Producer David Waters designed flexible offline and online stations around two Power Mac G4s, an Aurora Igniter card, Final Cut Pro and Cinema Tools. These systems allowed him to shoot on film, edit on video and finish as needed when a distribution deal was struck.
“Final Cut Pro was an economical decision, but one of the nicest things for us is that we were getting to look at uncompressed materials,” said Moncrieff. “So it was beautiful the whole way.”
To qualify for Sundance, the production had submitted a Digital Beta online master. But to play the festival, they needed to ship a film print in just three weeks. Waters had set up for just such an eventuality, but a late decision by Moncrieff to insert an additional title sequence to the online version meant it no longer matched the offline version.

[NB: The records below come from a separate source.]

/-- Every service record staged or applied, by scope. -/
def Dict.services (d : Dict) : List (Nat × Nat × Nat) :=
  scopes.flatMap (fun i => (serviceEdits (Dict.blob d i G.TM_SERVICES)).map (fun e => (i, e.1, e.2)))

/-- Every flow record, by scope. -/
def Dict.flowRecords (d : Dict) : List (Nat × Nat × Nat) :=
  scopes.flatMap (fun i => (flowEdits (Dict.blob d i (if i = 16 then G.TM_FIXED_EDIT else G.TM_FLOW_EDIT))).map
    (fun e => (i, e.1, e.2)))

/-- The service node that will be in force: the last record that names it, or the one that stands. -/
def Ck.serviceWord (k : Ck) (n : Nat) : Nat :=
  match ((Dict.services k.d).filter (fun e => e.2.1 == n)).getLast? with
  | some e => e.2.2
  | none => (k.s.service n).word

/-- The flow context that will be in force. -/
def Ck.flowWord (k : Ck) (n : Nat) : Nat :=
  match ((Dict.flowRecords k.d).filter (fun e => e.2.1 == n)).getLast? with
  | some e => e.2.2
  | none => (k.s.flow n).word

/-- A port node that is in use. -/
def Dict.portInUse (d : Dict) (p : Nat) : Bool :=
  if p < 6 then decide (1 < dimSize (Dict.node d G.TORUS_DIMS) (p / 2))
  else if p = 6 then (Dict.nodeBlob d G.SPARE_PORT_ROLE).any (fun b => b.toNat == 1) else decide (p < 12)

/-- A flow record (Tables 14-1 and 14-2). -/
def Ck.flowOk (k : Ck) (e : Nat × Nat × Nat) : Bool :=
  let i := e.1
  let n := e.2.1
  let w := e.2.2
  let sv := k.serviceWord (FlowW.service w)
  match flowPort n with
  | none => false
  | some p =>
    (if i = 16 then decide (p ≠ 7) else Dict.flowInset k.d n == some i && decide (4096 ≤ n))
      && (i == 16 || (decide (Dict.num k.d i G.SERVICE_Q_BASE ≤ FlowW.service w)
            && decide (FlowW.service w < Dict.num k.d i G.SERVICE_Q_BASE + Dict.num k.d i G.SERVICE_Q_COUNT)))
      && SvcW.port sv == p && (p == 7 || decide (FlowW.mode w ≤ 1))
      && (decide (FlowW.mode w < 2) || (decide (FlowW.cir w ≤ FlowW.pir w) && decide (FlowW.cbs w ≤ FlowW.pbs w)))
      && (FlowW.mode w == 0 || FlowW.cbs w != 0) && FlowW.weight w != 0
      && (decide (6 < p) || SvcW.gateClass sv == n % 8 / 2)
      && (i != 16 || FlowW.valid w || !Dict.portInUse k.d p)

/-- A service record (Table 14-3). -/
def Ck.serviceOk (k : Ck) (e : Nat × Nat × Nat) : Bool :=
  let i := e.1
  let w := e.2.2
  decide (e.2.1 < 4096) && decide (SvcW.port w ≤ 11) && SvcW.weight w != 0
    && (if i = 16 then SvcW.owner w == 0xFF
        else SvcW.owner w == i && decide (Dict.num k.d i G.SERVICE_Q_BASE ≤ e.2.1)
          && decide (e.2.1 < Dict.num k.d i G.SERVICE_Q_BASE + Dict.num k.d i G.SERVICE_Q_COUNT))

/-- Quotas of flows and services, and the lengths of the records. -/
def Dict.tmQuotaOk (d : Dict) (i : Nat) : Bool :=
  let n := Dict.num d i G.FLOW_Q_COUNT
  (n == 0 || (decide (4096 ≤ Dict.num d i G.FLOW_Q_BASE) && decide (Dict.num d i G.FLOW_Q_BASE + n ≤ 1048576)))
    && decide (Dict.num d i G.SERVICE_Q_BASE + Dict.num d i G.SERVICE_Q_COUNT ≤ 4096)
    && (Dict.blob d i G.SAMPLE_SET).length % 4 == 0 && decide ((Dict.blob d i G.SAMPLE_SET).length ≤ 16384)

The “true” online Digital Beta version lacked the edgecode numbers required to produce a lockbox copy for the negative cutters, but the offline DV version no longer reflected the final cut.
Using Cinema Tools and taking advantage of the QuickTime media format, Waters was able to reconnect his online and offline media and produce both a correct online version with edgecode numbers and a true cut list. The film print of “Blue Car” just beat the Sundance deadline. The film is scheduled to open in New York and Los Angeles in early November.